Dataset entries
···
-- ==== Sys2Proof/Word.lean ====
section
/-! DEFINITION. The word types of the module (R2 to R4). The helpers over them stand in Machine/Bits.lean. -/

namespace Sys2Proof

/-- A scalar register's contents, 64 bits (R85). -/
abbrev Word := BitVec 64
/-- One lane of a vector, 32 bits (R122). -/
abbrev Lane := BitVec 32
/-- A vector: 64 lanes of 32 bits, lane i in bits [32i+31:32i] (R122). -/
abbrev Vec := BitVec 2048
/-- A byte of memory. -/
abbrev Byte := BitVec 8
/-- A set of the sixteen load colours (R229). -/
abbrev TSet := BitVec 16
/-- A bundle address (R45). -/
abbrev BAddr := BitVec 13

end Sys2Proof
end

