-- ==== Sys2Proof/Machine/Bits.lean ====
section
/-! DEFINITION. Bit fields, sign extension, byte order and lanes (R3, R10, R71, R108, R122). -/

namespace Sys2Proof

/-- The saturated taint set (R230). -/
def taintAll : TSet := 0xFFFF#16

/-- Lane `i` of a vector. -/
def laneOf (v : Vec) (i : Nat) : Lane := v.extractLsb' (32 * i) 32

/-- The vector whose lane `i`, for `i < n`, is `f i`, and whose other lanes are zero. -/
def buildLanes (f : Nat → Lane) : Nat → Vec
  | 0 => 0#2048
  | n + 1 => buildLanes f n ||| ((f n).setWidth 2048 <<< (32 * n))

/-- The vector of the 64 lanes `f 0` to `f 63`. -/
def ofLanes (f : Nat → Lane) : Vec := buildLanes f 64

/-- A scalar in lanes 1:0 of a vector, the other lanes zero (R108, R177). -/
def wordToVec (w : Word) : Vec := w.setWidth 2048

/-- Lane 1 x 2^32 + lane 0 of a vector (R71). -/
def vecToWord (v : Vec) : Word := v.setWidth 64

/-- The low 32 bits of a scalar in every lane (R71). -/
def broadcastWord (w : Word) : Vec := ofLanes (fun _ => w.setWidth 32)

/-- Bits [lo+len-1 : lo] of a natural number. -/
def natField (x lo len : Nat) : Nat := (x >>> lo) % 2 ^ len

/-- The value of the low `n` bits of `x` read as two's complement (R10). -/
def signExtNat (x n : Nat) : Int :=
  let y := x % 2 ^ n
  if n = 0 then 0 else if y < 2 ^ (n - 1) then (y : Int) else (y : Int) - ((2 ^ n : Nat) : Int)

/-- The integer `z` modulo 2^n. -/
def intMod (z : Int) (n : Nat) : Nat := (z % ((2 ^ n : Nat) : Int)).toNat

/-- `ceil(a / b)`. -/
def ceilDiv (a b : Nat) : Nat := (a + b - 1) / b

/-- `ceil(log2 n)`, 0 for `n ≤ 1`. -/
def ceilLog2 (n : Nat) : Nat := if n ≤ 1 then 0 else Nat.log2 (n - 1) + 1

/-- The low `w` bits of `x` in reverse order (R109). -/
def bitReverse (x : Nat) : Nat → Nat
  | 0 => 0
  | w + 1 => (if x.testBit 0 then 2 ^ w else 0) + bitReverse (x / 2) w

/-- The number of set bits among the low `n` bits of `x`. -/
def popNat (x : Nat) : Nat → Nat
  | 0 => 0
  | n + 1 => popNat x n + (if x.testBit n then 1 else 0)

/-- Leading zeros of the low `n` bits of `x`. -/
def clzNat (x : Nat) : Nat → Nat
  | 0 => 0
  | n + 1 => if x.testBit n then 0 else clzNat x n + 1

/-- Trailing zeros of `x` counted from bit `at` over `n` bits. -/
def ctzFrom (x : Nat) (at_ : Nat) : Nat → Nat
  | 0 => 0
  | n + 1 => if x.testBit at_ then 0 else ctzFrom x (at_ + 1) n + 1

/-- The natural number whose little-endian bytes are `bs` (R3). -/
def leNat : List Byte → Nat
  | [] => 0
  | b :: bs => b.toNat + 256 * leNat bs

/-- The `n` little-endian bytes of `x` (R3). -/
def leBytes (x : Nat) : Nat → List Byte
  | 0 => []
  | n + 1 => BitVec.ofNat 8 x :: leBytes (x / 256) n

/-- The ASCII bytes of a string (R318, R331). -/
def asciiBytes (x : String) : List Byte := x.toList.map (fun c => BitVec.ofNat 8 c.toNat)

/-- `n` consecutive numbers from `a`. -/
def range' (a : Nat) : Nat → List Nat
  | 0 => []
  | n + 1 => a :: range' (a + 1) n

/-- Byte `i` of a vector or a wider word. -/
def byteOfVec (v : Vec) (i : Nat) : Byte := v.extractLsb' (8 * i) 8

/-- The 32-byte bundle word from its bytes, and generally the word of a list of bytes, least significant first. -/
def bvOfBytes (n : Nat) (bs : List Byte) : BitVec n := BitVec.ofNat n (leNat bs)

/-- `some` of the list's element at `i`, or the given default. -/
def nthD {α : Type} (l : List α) (i : Nat) (d : α) : α := (l[i]?).getD d

/-- The list with element `i` replaced, unchanged when there is none. -/
def setNth {α : Type} (l : List α) (i : Nat) (x : α) : List α := l.set i x

/-- An element of a vector of fixed length. -/
def vget {α : Type} {n : Nat} (v : Vector α n) (i : Fin n) : α := v[i.val]

/-- A vector of fixed length with one element replaced. -/
def vset {α : Type} {n : Nat} (v : Vector α n) (i : Fin n) (x : α) : Vector α n := v.set i.val x i.isLt

end Sys2Proof
end

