-- ==== Sys2Proof/WellFormed.lean ====
section
/-! DEFINITION. Which instructions are well formed: the limits that R49, R51 and R53 place on the fields of a slot, and the
numbering of R12, R15, R18 and R19 for the events of the module. -/

namespace Sys2Proof

/-- A trigger or plain move carries any guard but the masked one (R49, R51). -/
def moveGuardOk (g : Guard) : Bool := decide (g ≠ .mask)

/-- An address operation carries no last-read mark, and the masked guard only where the operation allows it (R49). -/
def addrGuardOk (maskable : Bool) (g : Guard) : Bool :=
  match g with
  | .last => false
  | .mask => maskable
  | _ => true

/-- A latency class is L2, HBM or peer (R53). -/
def classOk (l : BitVec 2) : Bool := decide (l ≠ 3)

/-- An atomic's scope is 2 to 5, and at quad scope it names no handle (R53). -/
def scopeOk (k : Fin 16) (c : BitVec 3) : Bool :=
  decide (2 ≤ c.toNat ∧ c.toNat ≤ 5 ∧ (c.toNat = 2 → k = 0))

/-- A core, quad, die, port and micro-context number (R15, R18). -/
def coreOk (c : Nat) : Bool := decide (c < 1536)
def quadOk (q : Nat) : Bool := decide (q < 384)
def dieOk (d : Nat) : Bool := decide (d < 8)
def portOk (p : Nat) : Bool := decide (p < 8)
def ctxOk (c : Nat) : Bool := decide (c < 16384)

/-- Whether an instruction is well formed. -/
def wellFormed : Instr → Bool
  | .mov g _ _ => moveGuardOk g
  | .maskedVectorWrite _ d => decide (0x20 ≤ d.toNat ∧ d.toNat < 0x40)
  | .saAdd g _ _ => moveGuardOk g
  | .saSub g _ _ => moveGuardOk g
  | .saAnd g _ _ => moveGuardOk g
  | .saOr g _ _ => moveGuardOk g
  | .saXor g _ _ => moveGuardOk g
  | .saAndn g _ _ => moveGuardOk g
  | .saShl g _ _ => moveGuardOk g
  | .saShr g _ _ => moveGuardOk g
  | .saSar g _ _ => moveGuardOk g
  | .saMin g _ _ => moveGuardOk g
  | .saMax g _ _ => moveGuardOk g
  | .saMinu g _ _ => moveGuardOk g
  | .saMaxu g _ _ => moveGuardOk g
  | .saMul g _ _ => moveGuardOk g
  | .saMulh g _ _ => moveGuardOk g
  | .saMulhu g _ _ => moveGuardOk g
  | .saClz g _ _ => moveGuardOk g
  | .saCtz g _ _ => moveGuardOk g
  | .saPopc g _ _ => moveGuardOk g
  | .saSext g _ _ => moveGuardOk g
  | .saZext g _ _ => moveGuardOk g
  | .saBfx g _ _ => moveGuardOk g
  | .skEq g _ _ => moveGuardOk g
  | .skNe g _ _ => moveGuardOk g
  | .skLt g _ _ => moveGuardOk g
  | .skGe g _ _ => moveGuardOk g
  | .skLtu g _ _ => moveGuardOk g
  | .skGeu g _ _ => moveGuardOk g
  | .skTst g _ _ => moveGuardOk g
  | .skTstn g _ _ => moveGuardOk g
  | .skPrep g _ _ => moveGuardOk g
  | .seqBr g _ => moveGuardOk g
  | .seqBrn g _ => moveGuardOk g
  | .seqJmp g _ => moveGuardOk g
  | .seqCall g _ => moveGuardOk g
  | .seqRet g _ => moveGuardOk g
  | .seqLoop g _ => moveGuardOk g
  | .seqLbrk g _ => moveGuardOk g
  | .seqExit g _ => moveGuardOk g
  | .seqTrap g _ => moveGuardOk g
  | .seqWfe g _ => moveGuardOk g
  | .seqSev g _ => moveGuardOk g
  | .seqReti g _ => moveGuardOk g
  | .seqCsrr g _ => moveGuardOk g
  | .seqCsrw g _ => moveGuardOk g
  | .seqYield g _ => moveGuardOk g
  | .checkpoint c => coreOk c
  | .vuAddF g _ => moveGuardOk g
  | .vuSubF g _ => moveGuardOk g
  | .vuMulF g _ => moveGuardOk g
  | .vuFmaF g _ => moveGuardOk g
  | .vuFmsF g _ => moveGuardOk g
  | .vuMaxF g _ => moveGuardOk g
  | .vuMinF g _ => moveGuardOk g
  | .vuAbsF g _ => moveGuardOk g
  | .vuCmpeqF g _ => moveGuardOk g
  | .vuCmpltF g _ => moveGuardOk g
  | .vuCmpleF g _ => moveGuardOk g
  | .vuAddI g _ => moveGuardOk g
  | .vuSubI g _ => moveGuardOk g
  | .vuMulI g _ => moveGuardOk g
  | .vuMaxI g _ => moveGuardOk g
  | .vuMinI g _ => moveGuardOk g
  | .vuMaxuI g _ => moveGuardOk g
  | .vuMinuI g _ => moveGuardOk g
  | .vuAnd g _ => moveGuardOk g
  | .vuOr g _ => moveGuardOk g
  | .vuXor g _ => moveGuardOk g
  | .vuShl g _ => moveGuardOk g
  | .vuShr g _ => moveGuardOk g
  | .vuSar g _ => moveGuardOk g
  | .vuCmpeqI g _ => moveGuardOk g
  | .vuCmpltI g _ => moveGuardOk g
  | .vuCmpltuI g _ => moveGuardOk g
  | .vuDot4 g _ => moveGuardOk g
  | .vuExp2 g _ => moveGuardOk g
  | .vuRcp g _ => moveGuardOk g
  | .vuRsqrt g _ => moveGuardOk g
  | .vuRedaddF g _ => moveGuardOk g
  | .vuRedmaxF g _ => moveGuardOk g
  | .vuRedaddI g _ => moveGuardOk g
  | .vuRedmaxI g _ => moveGuardOk g
  | .vuRedminI g _ => moveGuardOk g
  | .vuScanI g _ => moveGuardOk g
  | .vuPerm g _ => moveGuardOk g
  | .vuRot g _ => moveGuardOk g
  | .vuBcast g _ => moveGuardOk g
  | .vuSel g _ => moveGuardOk g
  | .vuCompress g _ => moveGuardOk g
  | .vuExpand g _ => moveGuardOk g
  | .vuIota g _ => moveGuardOk g
  | .vuCvtFI g _ => moveGuardOk g
  | .vuCvtIF g _ => moveGuardOk g
  | .vuCvtIFZ g _ => moveGuardOk g
  | .vuInsE40 g _ => moveGuardOk g
  | .vuInsE41 g _ => moveGuardOk g
  | .vuInsE42 g _ => moveGuardOk g
  | .vuInsE43 g _ => moveGuardOk g
  | .vuInsQ80 g _ => moveGuardOk g
  | .vuInsQ81 g _ => moveGuardOk g
  | .vuInsQ82 g _ => moveGuardOk g
  | .vuInsQ83 g _ => moveGuardOk g
  | .vuInsQ4x0 g _ => moveGuardOk g
  | .vuInsQ4x1 g _ => moveGuardOk g
  | .vuInsQ4x2 g _ => moveGuardOk g
  | .vuInsQ4x3 g _ => moveGuardOk g
  | .vuInsH0 g _ => moveGuardOk g
  | .vuInsH1 g _ => moveGuardOk g
  | .vuExtE40 g _ => moveGuardOk g
  | .vuExtE41 g _ => moveGuardOk g
  | .vuExtE42 g _ => moveGuardOk g
  | .vuExtE43 g _ => moveGuardOk g
  | .vuExtQ80 g _ => moveGuardOk g
  | .vuExtQ81 g _ => moveGuardOk g
  | .vuExtQ82 g _ => moveGuardOk g
  | .vuExtQ83 g _ => moveGuardOk g
  | .vuExtQ4x0 g _ => moveGuardOk g
  | .vuExtQ4x1 g _ => moveGuardOk g
  | .vuExtQ4x2 g _ => moveGuardOk g
  | .vuExtQ4x3 g _ => moveGuardOk g
  | .vuExtQ4x4 g _ => moveGuardOk g
  | .vuExtQ4x5 g _ => moveGuardOk g
  | .vuExtQ4x6 g _ => moveGuardOk g
  | .vuExtQ4x7 g _ => moveGuardOk g
  | .vuExtH0 g _ => moveGuardOk g
  | .vuExtH1 g _ => moveGuardOk g
  | .vuSpush g _ => moveGuardOk g
  | .vuSpop g _ => moveGuardOk g
  | .anvLdw g _ => moveGuardOk g
  | .anvSwap g _ => moveGuardOk g
  | .anvRun g _ => moveGuardOk g
  | .anvRunz g _ => moveGuardOk g
  | .anvRunv g _ => moveGuardOk g
  | .anvMpb g _ => moveGuardOk g
  | .anvRd g _ => moveGuardOk g
  | .anvWr g _ => moveGuardOk g
  | .anvClr g _ => moveGuardOk g
  | .anvProg g _ => moveGuardOk g
  | .anvilOperationStart c => coreOk c
  | .engCopy g _ => moveGuardOk g
  | .engCopyMc g _ => moveGuardOk g
  | .engSmap g _ => moveGuardOk g
  | .engSinv g _ => moveGuardOk g
  | .engSwb g _ => moveGuardOk g
  | .engGather g _ => moveGuardOk g
  | .engScatter g _ => moveGuardOk g
  | .engTopk g _ => moveGuardOk g
  | .engSgemv g _ => moveGuardOk g
  | .engSattn g _ => moveGuardOk g
  | .engSred g _ => moveGuardOk g
  | .engCallred g _ => moveGuardOk g
  | .engCbcast g _ => moveGuardOk g
  | .engCreduce g _ => moveGuardOk g
  | .engKvapp g _ => moveGuardOk g
  | .engKvcomp g _ => moveGuardOk g
  | .engPxlook g _ => moveGuardOk g
  | .engPxins g _ => moveGuardOk g
  | .engPxrel g _ => moveGuardOk g
  | .engQfence g _ => moveGuardOk g
  | .engQwait g _ => moveGuardOk g
  | .engQpoll g _ => moveGuardOk g
  | .engineCommandStart c q => coreOk c && decide (q.queue < 5)
  | .engineCommandCompletion c q => coreOk c && decide (q < 5)
  | .engineCompletionEvent c => coreOk c
  | .xlHk g _ _ => moveGuardOk g
  | .xlDrop g _ => moveGuardOk g
  | .tntClr g _ => moveGuardOk g
  | .tntJoin g _ => moveGuardOk g
  | .tntPclr g _ => moveGuardOk g
  | .tntNext g _ => moveGuardOk g
  | .tntOf g _ => moveGuardOk g
  | .barArrive g _ => moveGuardOk g
  | .barWait g _ => moveGuardOk g
  | .barSync g _ => moveGuardOk g
  | .barDrain g _ => moveGuardOk g
  | .ldnB g _ _ _ => addrGuardOk false g
  | .ldnH g _ _ _ => addrGuardOk false g
  | .ldnW g _ _ _ => addrGuardOk false g
  | .ldnD g _ _ _ => addrGuardOk false g
  | .ldnV g _ _ _ => addrGuardOk false g
  | .ldnT g _ _ _ => addrGuardOk false g
  | .stnB g _ _ _ => addrGuardOk false g
  | .stnH g _ _ _ => addrGuardOk false g
  | .stnW g _ _ _ => addrGuardOk false g
  | .stnD g _ _ _ => addrGuardOk false g
  | .stnV g _ _ _ => addrGuardOk true g
  | .stnT g _ _ _ => addrGuardOk false g
  | .ldfW g _ _ _ l => addrGuardOk false g && classOk l
  | .ldfD g _ _ _ l => addrGuardOk false g && classOk l
  | .ldfV g _ _ _ l => addrGuardOk false g && classOk l
  | .stfW g _ _ _ l => addrGuardOk false g && classOk l
  | .stfD g _ _ _ l => addrGuardOk false g && classOk l
  | .stfV g _ _ _ l => addrGuardOk true g && classOk l
  | .atomAdd g _ k c => addrGuardOk false g && scopeOk k c
  | .atomAnd g _ k c => addrGuardOk false g && scopeOk k c
  | .atomOr g _ k c => addrGuardOk false g && scopeOk k c
  | .atomXor g _ k c => addrGuardOk false g && scopeOk k c
  | .atomMin g _ k c => addrGuardOk false g && scopeOk k c
  | .atomMax g _ k c => addrGuardOk false g && scopeOk k c
  | .atomMinu g _ k c => addrGuardOk false g && scopeOk k c
  | .atomMaxu g _ k c => addrGuardOk false g && scopeOk k c
  | .atomXchg g _ k c => addrGuardOk false g && scopeOk k c
  | .atomCas g _ k c => addrGuardOk false g && scopeOk k c
  | .aupd g _ => addrGuardOk false g
  | .aadd g _ _ => addrGuardOk false g
  | .pf g _ _ _ l => addrGuardOk false g && classOk l
  | .ldnGv g _ _ _ => addrGuardOk false g
  | .stnSv g _ _ _ => addrGuardOk true g
  | .resultDelivery c => coreOk c
  | .farLoadPerform c _ => coreOk c
  | .farStorePerform c _ => coreOk c
  | .forcedCommit c => coreOk c
  | .tcolAdvance c => coreOk c
  | .barrierRelease _ => true
  | .freezeWatchdogExpiry c => coreOk c
  | .waitWatchdogExpiry c => coreOk c
  | .preemptionStop c => coreOk c
  | .preemptionTimeout c => coreOk c
  | .gangResume r => ctxOk r.ctx
  | .gangCompletion ctx => ctxOk ctx
  | .placement ctx => ctxOk ctx
  | .launchStart r => ctxOk r.ctx
  | .reply ctx => ctxOk ctx
  | .replyHoldExpiry port => portOk port
  | .podTransferResend _ => true
  | .sendRingDoorbell ctx => ctxOk ctx
  | .sendTimeout _ _ => true
  | .invalidateCompletion ctx _ => ctxOk ctx
  | .promotionComplete _ => true
  | .forcedKeyFlip slot _ => decide (slot < 4096)
  | .droopRecovery die => dieOk die
  | .bucketWindowStart die => dieOk die
  | .requestAgeing ctx => ctxOk ctx
  | .quadPowerGate quad => quadOk quad
  | .invoke port _ => portOk port
  | .managementFrame port _ => portOk port
  | .pload _ => true
  | .pstore _ => true
  | .patom _ => true
  | .preply _ => true
  | .pcoll _ => true
  | .sentInvokeReply _ => true
  | .microContextWrite fn _ ctx _ _ _ => decide (fn < 256) && ctxOk ctx
  | .podGroupWrite _ _ _ => true
  | .sessionInstall fn _ _ _ _ _ => decide (fn < 256)
  | .segmentSubmission fn _ => decide (fn < 256)
  | .assayRequest fn _ _ _ => decide (fn < 256)
  | .lockInterface fn => decide (fn < 256)
  | .forceInterfaceError fn => decide (fn < 256)
  | .hostRegisterWrite fn _ _ => decide (fn < 256)
  | .atsInvalidateRequest ctx _ => ctxOk ctx
  | .frameMigration _ _ => true
  | .ladlePageFill ctx _ _ => ctxOk ctx
  | .rekey slot _ => decide (slot < 4096)
  | .burnisherCheck _ _ => true
  | .governorReading _ => true
  | .droopDetection die => dieOk die
  | .detectedError c _ => coreOk c
  | .flrVirtualFunction fn => decide (fn < 256)
  | .perst => true
  | .moduleReset => true
  | .boot _ => true
  | .thermalTrip => true
  | .linkLoss port => portOk port
  | .linkUp port => portOk port
  | .ucieLinkFailure die => dieOk die
  | .hostDma _ _ _ => true
  | .atsTranslationCompletion ctx _ _ => ctxOk ctx
  | .perstNRising => true
  | .telemetryAlertRead => true
  | .startInterface fn => decide (fn < 256)
  | .stopInterface fn => decide (fn < 256)

end Sys2Proof
end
···
> _EXERCISE INSTRUCTIONS_
The answer must be every line of the data that holds the word "ctzFrom".

> _REPLY TO THE EXERCISE_
def ctzFrom (x : Nat) (at_ : Nat) : Nat → Nat
  | n + 1 => if x.testBit at_ then 0 else ctzFrom x (at_ + 1) n + 1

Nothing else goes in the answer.